- Born: 1916 Komarów-Osada, Poland
- Died: 2007 Montreal, Canada
- Occupations: Chief Rabbi, Montreal Chabad community (1944-2007); Chief Rabbi, Montreal Rabbinical Court (1952-2007);

= Yitzchak Hendel =

Canadian rabbi

Rabbi Yitzchak HaCohen Hendel (1916-2007) was a prominent Chabad Hasidic rabbi from Montreal. From 1944 until his death in 2007, Rabbi Hendel served as the chief rabbi of the Chabad community in Montreal.

==Biography==
Rabbi Yitzchak Hendel was born in 1916 in the town of Komarów-Osada, Poland. He joined the Chabad movement while studying in Warsaw. During World War II, Rabbi Hendel and a number of rabbinical students escaped to Shanghai. After the war, Rabbi Hendel moved to Montreal.

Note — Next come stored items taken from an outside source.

-- ==== Sys2Proof/Laws/MemKept.lean ====
section
/-! SUPPORT. Every operation and every command keeps memory in its canonical form. -/

namespace Sys2Proof.Machine

theorem Within.self (l : List Part) : Within l l := List.all_eq_true.2 fun _ m => List.contains_iff_mem.2 m

/-- Where memory has its canonical form in `s`, it has it in `t`. -/
def MemKept (s t : State) : Prop := memWf s.mem = true → memWf t.mem = true

theorem MemKept.rfl {s : State} : MemKept s s := id

theorem MemKept.trans {s t u : State} (h : MemKept s t) (k : MemKept t u) : MemKept s u := fun a => k (h a)

theorem MemKept.skip {l : List Part} {s t u : State} (o : Only l t u) (m : Part.mem ∉ l) (h : MemKept s t) : MemKept s u := by
  have e := o.mem m
  unfold MemKept at h ⊢
  rw [e]; exact h

theorem MemKept.ite {s a b : State} {c : Prop} [Decidable c] (h : MemKept s a) (k : MemKept s b) : MemKept s (if c then a else b) := by
  split <;> assumption

theorem MemKept.each {α : Type} {s t : State} {k : List α} {f : State → α → State} (h : MemKept s t) (c : ∀ u a, MemKept u (f u a)) :
    MemKept s (t.each k f) := by
  unfold State.each
  induction k generalizing t with
  | nil => exact h
  | cons a k ih => exact ih (h.trans (c t a))

theorem MemKept.bad {s t : State} {st : Status} (h : MemKept s t) : MemKept s (Res.bad st t).s := h

theorem MemKept.ok {s t : State} {d : List Byte} (h : MemKept s t) : MemKept s (Res.ok d t).s := h

theorem MemKept.onHost {s t : State} {ch : Fin 16} {f : State → Fin 8 → State} (c : ∀ u n, MemKept u (f u n)) (h : MemKept s t) :
    MemKept s (t.onHost ch f) := by
  unfold State.onHost
  split
  · exact h.trans (c _ _)
  · exact h

theorem State.mMem_memKept {s : State} (t : State) (f : List Host.Cell → List Host.Cell) (g : ∀ m, memWf m = true → memWf (f m) = true)
    (h : MemKept s t) : MemKept s (t.mMem f) := fun a => g _ (h a)

theorem MemKept.foldl {α β : Type} {s : State} {f : β → α → β} {g : β → State} (k : List α) (c : ∀ a x, MemKept s (g a) → MemKept s (g (f a x)))
    (a : β) (h : MemKept s (g a)) : MemKept s (g (k.foldl f a)) := by
  induction k generalizing a with
  | nil => exact h
  | cons x k ih => exact ih _ (c _ _ h)

theorem MemKept.free {s t : State} (n : Nat) (h : MemKept s t) : MemKept s { t with free := n } := h

theorem memPut_each {α : Type} (f : α → Nat × Byte) (l : List α) : ∀ m, memWf m = true → memWf (l.foldl (fun m x => memPut m (f x).1 (f x).2) m) =
    true := by
  induction l with
  | nil => exact fun _ h => h
  | cons x l ih => exact fun m h => ih _ (memPut_wf h _ _)

theorem memPutAll_each (l : List (Nat × List Byte)) : ∀ m, memWf m = true → memWf (l.foldl (fun m x => memPutAll m x.1 x.2) m) = true := by
  induction l with
  | nil => exact fun _ h => h
  | cons x l ih => exact fun m h => ih _ (memPutAll_wf h _ _)

theorem State.drew_kept {s t : State} (h : MemKept s t) : MemKept s t.drew := h

theorem MemKept.serve {s t : State} {o : Op} {q : Req} (hr : ∀ r k u, MemKept u (o.run r k u).s) (c : MemKept s t) : MemKept s (o.serve q t) := by
  have hf : ∀ {u v : State}, Only [.frm, .auth] u v → MemKept s u → MemKept s v := fun o d => MemKept.skip o (by decide) d
  have hj : ∀ u, MemKept s u → MemKept s (o.judge q (fun _ => true) u).s := by
    intro u d
    unfold Op.judge
    split
    · exact hf (Op.screen_only (by decide) Only.rfl ‹_›) d
    · split
      · exact d.trans (hr _ _ _)
      · exact d
  have hv : MemKept s (t.noteValid q.sender) := hf ((State.noteValid_only _ _ (by decide)).2 Only.rfl) c
  unfold Op.serve
  refine MemKept.ite c (MemKept.ite (hf ((State.countFull_only _ (by decide)).2 Only.rfl) ?_) (MemKept.ite (hj _ hv) ?_))
  · cases b : o.barred q (t.noteValid q.sender) with
    | none => exact hv
    | some r => exact hf (Op.barred_only (by decide) Only.rfl b) hv
  · exact hf ((State.pushReply_only _ _ _ (by decide)).2 ((State.countReply_only _ _ (by decide)).2 Only.rfl)) (hj _ hv)

theorem State.advance_memKept {s : State} (t : State) (ns : Nat) (h : MemKept s t) :
    MemKept s (t.advance ns) :=
  MemKept.skip ((State.advance_only (l := [.clk]) _ _ (Within.self _)).2 Only.rfl) (by decide) h

theorem State.finish_memKept {s : State} (t : State) (t' : Nat) (st : Status) (data : List Byte) (h : MemKept s t) :
    MemKept s (t.finish t' st data) :=
  MemKept.skip ((State.finish_only (l := [.frm]) _ _ _ _ (Within.self _)).2 Only.rfl) (by decide) h

theorem State.logUpd_memKept {s : State} (t : State) (code : Nat) (data : List Byte) (h : MemKept s t) :
    MemKept s (t.logUpd code data) :=
  MemKept.skip ((State.logUpd_only (l := [.log]) _ _ _ (Within.self _)).2 Only.rfl) (by decide) h

theorem State.mBank_memKept {s : State} (t : State) (i : Fin 8) (f : Bank → Bank) (h : MemKept s t) :
    MemKept s (t.mBank i f) :=
  MemKept.skip ((State.mBank_only (l := [.upd]) _ _ _ (Within.self _)).2 Only.rfl) (by decide) h

theorem State.mSys_memKept {s : State} (t : State) (f : Sys → Sys) (h : MemKept s t) :
    MemKept s (t.mSys f) :=
  MemKept.skip ((State.mSys_only (l := [.sys]) _ _ (Within.self _)).2 Only.rfl) (by decide) h

theorem State.mUpd_memKept {s : State} (t : State) (f : Update → Update) (h : MemKept s t) :
    MemKept s (t.mUpd f) :=
  MemKept.skip ((State.mUpd_only (l := [.upd]) _ _ (Within.self _)).2 Only.rfl) (by decide) h

theorem State.updAborted_memKept {s : State} (t : State) (h : MemKept s t) :
    MemKept s (t.updAborted) :=
  MemKept.skip ((State.updAborted_only (l := [.frm, .log, .upd]) _ (Within.self _)).2 Only.rfl) (by decide) h

theorem State.updChecked_memKept {s : State} (t : State) (h : MemKept s t) :
    MemKept s (t.updChecked) := by
  refine h.trans ?_
  unfold State.updChecked
  repeat' first
    | with_reducible refine State.mMem_memKept _ _ (fun m hm => memClear_wf hm _ _) ?_
    | with_reducible refine State.mMem_memKept _ _ (fun m hm => memPut_wf hm _ _) ?_
    | with_reducible exact MemKept.rfl
    | with_reducible refine MemKept.ite ?_ ?_
    | with_reducible intro _ _
    | with_reducible refine State.finish_memKept _ _ _ _ ?_
    | with_reducible refine State.logUpd_memKept _ _ _ ?_
    | with_reducible refine State.mBank_memKept _ _ _ ?_
    | with_reducible refine State.mSys_memKept _ _ ?_
    | with_reducible refine State.mUpd_memKept _ _ ?_
    | with_reducible refine State.updAborted_memKept _ ?_
    | split

theorem execUpdateBeginChecked_memKept (dt : Nat) (s : State) : ∃ u, execUpdateBeginChecked dt s = .next u ∧ MemKept s u := by
  refine ⟨_, rfl, ?_⟩
  repeat' first
    | with_reducible exact MemKept.rfl
    | with_reducible intro _ _
    | with_reducible refine State.advance_memKept _ _ ?_
    | with_reducible refine State.updChecked_memKept _ ?_

theorem State.program_memKept {s : State} (t : State) (words : Nat) (readOk : Bool) (h : MemKept s t) : MemKept s (t.program words readOk) := by
  refine h.trans ?_
  have c : ∀ u : State, MemKept t u → MemKept t (if u.upd.state == .verifying then (u.finish u.upd.ticket .signatureFail []).mUpd fun x => { x with
      vfail := x.vfail.raise } else u) :=
    fun u k => MemKept.ite (MemKept.skip (l := [.frm, .upd]) (by simp) (by decide) k) k
  unfold State.program
  refine MemKept.ite MemKept.rfl (MemKept.ite MemKept.rfl ?_)
  dsimp only
  have b : MemKept t ((t.mMem fun m => (takeWords words t.upd.queue).1.foldl (fun m w => memPutAll m w.1 w.2) m).mUpd fun u =>
      { u with queue := (takeWords words t.upd.queue).2, outLen := u.outLen + ((takeWords words t.upd.queue).1.map fun w => w.2.length).sum }) :=
    State.mMem_memKept t _ (memPutAll_each _) MemKept.rfl
  refine MemKept.ite b ?_
  refine MemKept.skip ((State.updTaint_only (l := [.log, .upd]) _ _ _ (by decide)).2 Only.rfl) (by decide) ?_
  exact MemKept.ite (MemKept.skip (l := [.frm, .upd]) (by simp) (by decide) b) b

theorem execProgramComplete_memKept (dt : Nat) (words : Nat) (readOk : Bool) (s : State) : ∃ u, execProgramComplete dt words readOk s = .next u ∧
    MemKept s u := by
  refine ⟨_, rfl, ?_⟩
  repeat' first
    | with_reducible exact MemKept.rfl
    | with_reducible intro _ _
    | with_reducible refine State.advance_memKept _ _ ?_
    | with_reducible refine State.program_memKept _ _ _ ?_

theorem State.countAwake_memKept {s : State} (t : State) (h : MemKept s t) :
    MemKept s (t.countAwake) :=
  MemKept.skip ((State.countAwake_only (l := [.cnt]) _ (Within.self _)).2 Only.rfl) (by decide) h

theorem State.fresh_memKept {s : State} (t : State) (cause : Nat) (h : MemKept s t) : MemKept s (t.fresh cause) :=
  fun a => memClear_wf (h a) _ _

theorem State.logFlush_memKept {s : State} (t : State) (h : MemKept s t) :
    MemKept s (t.logFlush) :=
  MemKept.skip ((State.logFlush_only (l := [.log]) _ (Within.self _)).2 Only.rfl) (by decide) h

theorem State.logStart_memKept {s : State} (t : State) (cause : Nat) (h : MemKept s t) :
    MemKept s (t.logStart cause) :=
  MemKept.skip ((State.logStart_only (l := [.log]) _ _ (Within.self _)).2 Only.rfl) (by decide) h

theorem State.mCnt_memKept {s : State} (t : State) (f : Counters → Counters) (h : MemKept s t) :
    MemKept s (t.mCnt f) :=
  MemKept.skip ((State.mCnt_only (l := [.cnt]) _ _ (Within.self _)).2 Only.rfl) (by decide) h

theorem State.sessionEnd_memKept {s : State} (t : State) (c : EndCause) (h : MemKept s t) :
    MemKept s (t.sessionEnd c) :=
  MemKept.skip ((State.sessionEnd_only (l := [.inj, .log]) _ _ (Within.self _)).2 Only.rfl) (by decide) h

theorem State.startImages_memKept {s : State} (t : State) (cause : Nat) (h : MemKept s t) :
    MemKept s (t.startImages cause) :=
  MemKept.skip ((State.startImages_only (l := [.sys, .fe, .log, .upd, .ho]) _ _ (Within.self _)).2 Only.rfl) (by decide) h

theorem State.toSpore_memKept {s : State} (t : State) (c : Nat) (h : MemKept s t) :
    MemKept s (t.toSpore c) :=
  MemKept.skip ((State.toSpore_only (l := [.pow, .log, .ho]) _ _ (Within.self _)).2 Only.rfl) (by decide) h

theorem State.restart_memKept {s : State} (t : State) (cause : Nat) (h : MemKept s t) :
    MemKept s (t.restart cause) := by
  refine h.trans ?_
  unfold State.restart
  repeat' first
    | with_reducible exact MemKept.rfl
    | with_reducible intro _ _
    | with_reducible refine State.countAwake_memKept _ ?_
    | with_reducible refine State.fresh_memKept _ _ ?_
    | with_reducible refine State.logFlush_memKept _ ?_
    | with_reducible refine State.logStart_memKept _ _ ?_
    | with_reducible refine State.mCnt_memKept _ _ ?_
    | with_reducible refine State.sessionEnd_memKept _ _ ?_
    | with_reducible refine State.startImages_memKept _ _ ?_
    | with_reducible refine State.toSpore_memKept _ _ ?_
    | split
    | dsimp only

theorem execVsLogicPowerUp_memKept (dt : Nat) (s : State) : ∃ u, execVsLogicPowerUp dt s = .next u ∧ MemKept s u := by
  refine ⟨_, rfl, ?_⟩
  repeat' first
    | with_reducible exact MemKept.rfl
    | with_reducible refine MemKept.ite ?_ ?_
    | with_reducible intro _ _
    | with_reducible refine State.advance_memKept _ _ ?_
    | with_reducible refine State.restart_memKept _ _ ?_

theorem execVsLogicRecoverInPowerDown_memKept (dt : Nat) (s : State) : ∃ u, execVsLogicRecoverInPowerDown dt s = .next u ∧ MemKept s u := by
  refine ⟨_, rfl, ?_⟩
  repeat' first
    | with_reducible exact MemKept.rfl
    | with_reducible refine MemKept.ite ?_ ?_
    | with_reducible intro _ _
    | with_reducible refine State.advance_memKept _ _ ?_
    | with_reducible refine State.restart_memKept _ _ ?_

theorem execFullReset_memKept (dt : Nat) (s : State) : ∃ u, execFullReset dt s = .next u ∧ MemKept s u := by
  refine ⟨_, rfl, ?_⟩
  repeat' first
    | with_reducible exact MemKept.rfl
    | with_reducible refine MemKept.ite ?_ ?_
    | with_reducible intro _ _
    | with_reducible refine State.advance_memKept _ _ ?_
    | with_reducible refine State.restart_memKept _ _ ?_
    | split

theorem State.logE_memKept {s : State} (t : State) (cls : Nat) (code : Nat) (data : List Byte) (h : MemKept s t) :
    MemKept s (t.logE cls code data) :=
  MemKept.skip ((State.logE_only (l := [.log]) _ _ _ _ (Within.self _)).2 Only.rfl) (by decide) h

theorem State.mLog_memKept {s : State} (t : State) (f : Log → Log) (h : MemKept s t) :
    MemKept s (t.mLog f) :=
  MemKept.skip ((State.mLog_only (l := [.log]) _ _ (Within.self _)).2 Only.rfl) (by decide) h

theorem State.mPow_memKept {s : State} (t : State) (f : Power → Power) (h : MemKept s t) :
    MemKept s (t.mPow f) :=
  MemKept.skip ((State.mPow_only (l := [.pow]) _ _ (Within.self _)).2 Only.rfl) (by decide) h

theorem State.supplyGone_memKept {s : State} (t : State) (h : MemKept s t) :
    MemKept s (t.supplyGone) :=
  MemKept.skip ((State.supplyGone_only (l := [.loop, .drv, .fan, .safe, .log, .cnt]) _ (Within.self _)).2 Only.rfl) (by decide) h

theorem State.wakeUp_memKept {s : State} (t : State) (h : MemKept s t) :
    MemKept s (t.wakeUp) := by
  refine h.trans ?_
  unfold State.wakeUp
  repeat' first
    | with_reducible exact MemKept.rfl
    | with_reducible intro _ _
    | with_reducible refine State.restart_memKept _ _ ?_

theorem State.mossReached_memKept {s : State} (t : State) (h : MemKept s t) :
    MemKept s (t.mossReached) := by
  refine h.trans ?_
  unfold State.mossReached
  repeat' first
    | with_reducible exact MemKept.rfl
    | with_reducible refine MemKept.ite ?_ ?_
    | with_reducible intro _ _
    | with_reducible refine State.countAwake_memKept _ ?_
    | with_reducible refine State.logE_memKept _ _ _ _ ?_
    | with_reducible refine State.logFlush_memKept _ ?_
    | with_reducible refine State.mCnt_memKept _ _ ?_
    | with_reducible refine State.mLog_memKept _ _ ?_
    | with_reducible refine State.mPow_memKept _ _ ?_
    | with_reducible refine State.sessionEnd_memKept _ _ ?_
    | with_reducible refine State.supplyGone_memKept _ ?_
    | with_reducible refine State.wakeUp_memKept _ ?_
    | split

Rabbi Yitzchak Hendel served as the chief rabbi for Montreal's Chabad community. His appointment as chief rabbi began soon after his marriage in 1944. Upon the request of the Lubavitcher Rebbe, Rabbi Menachem Mendel Schneerson Rabbi Hendel helped establish the Chabad community in Montreal. Aside from leading the Chabad community in Montreal, Rabbi Hendel additionally served as the Av Beis Din (head of the rabbinical court) for Montreal's Orthodox Jewish community.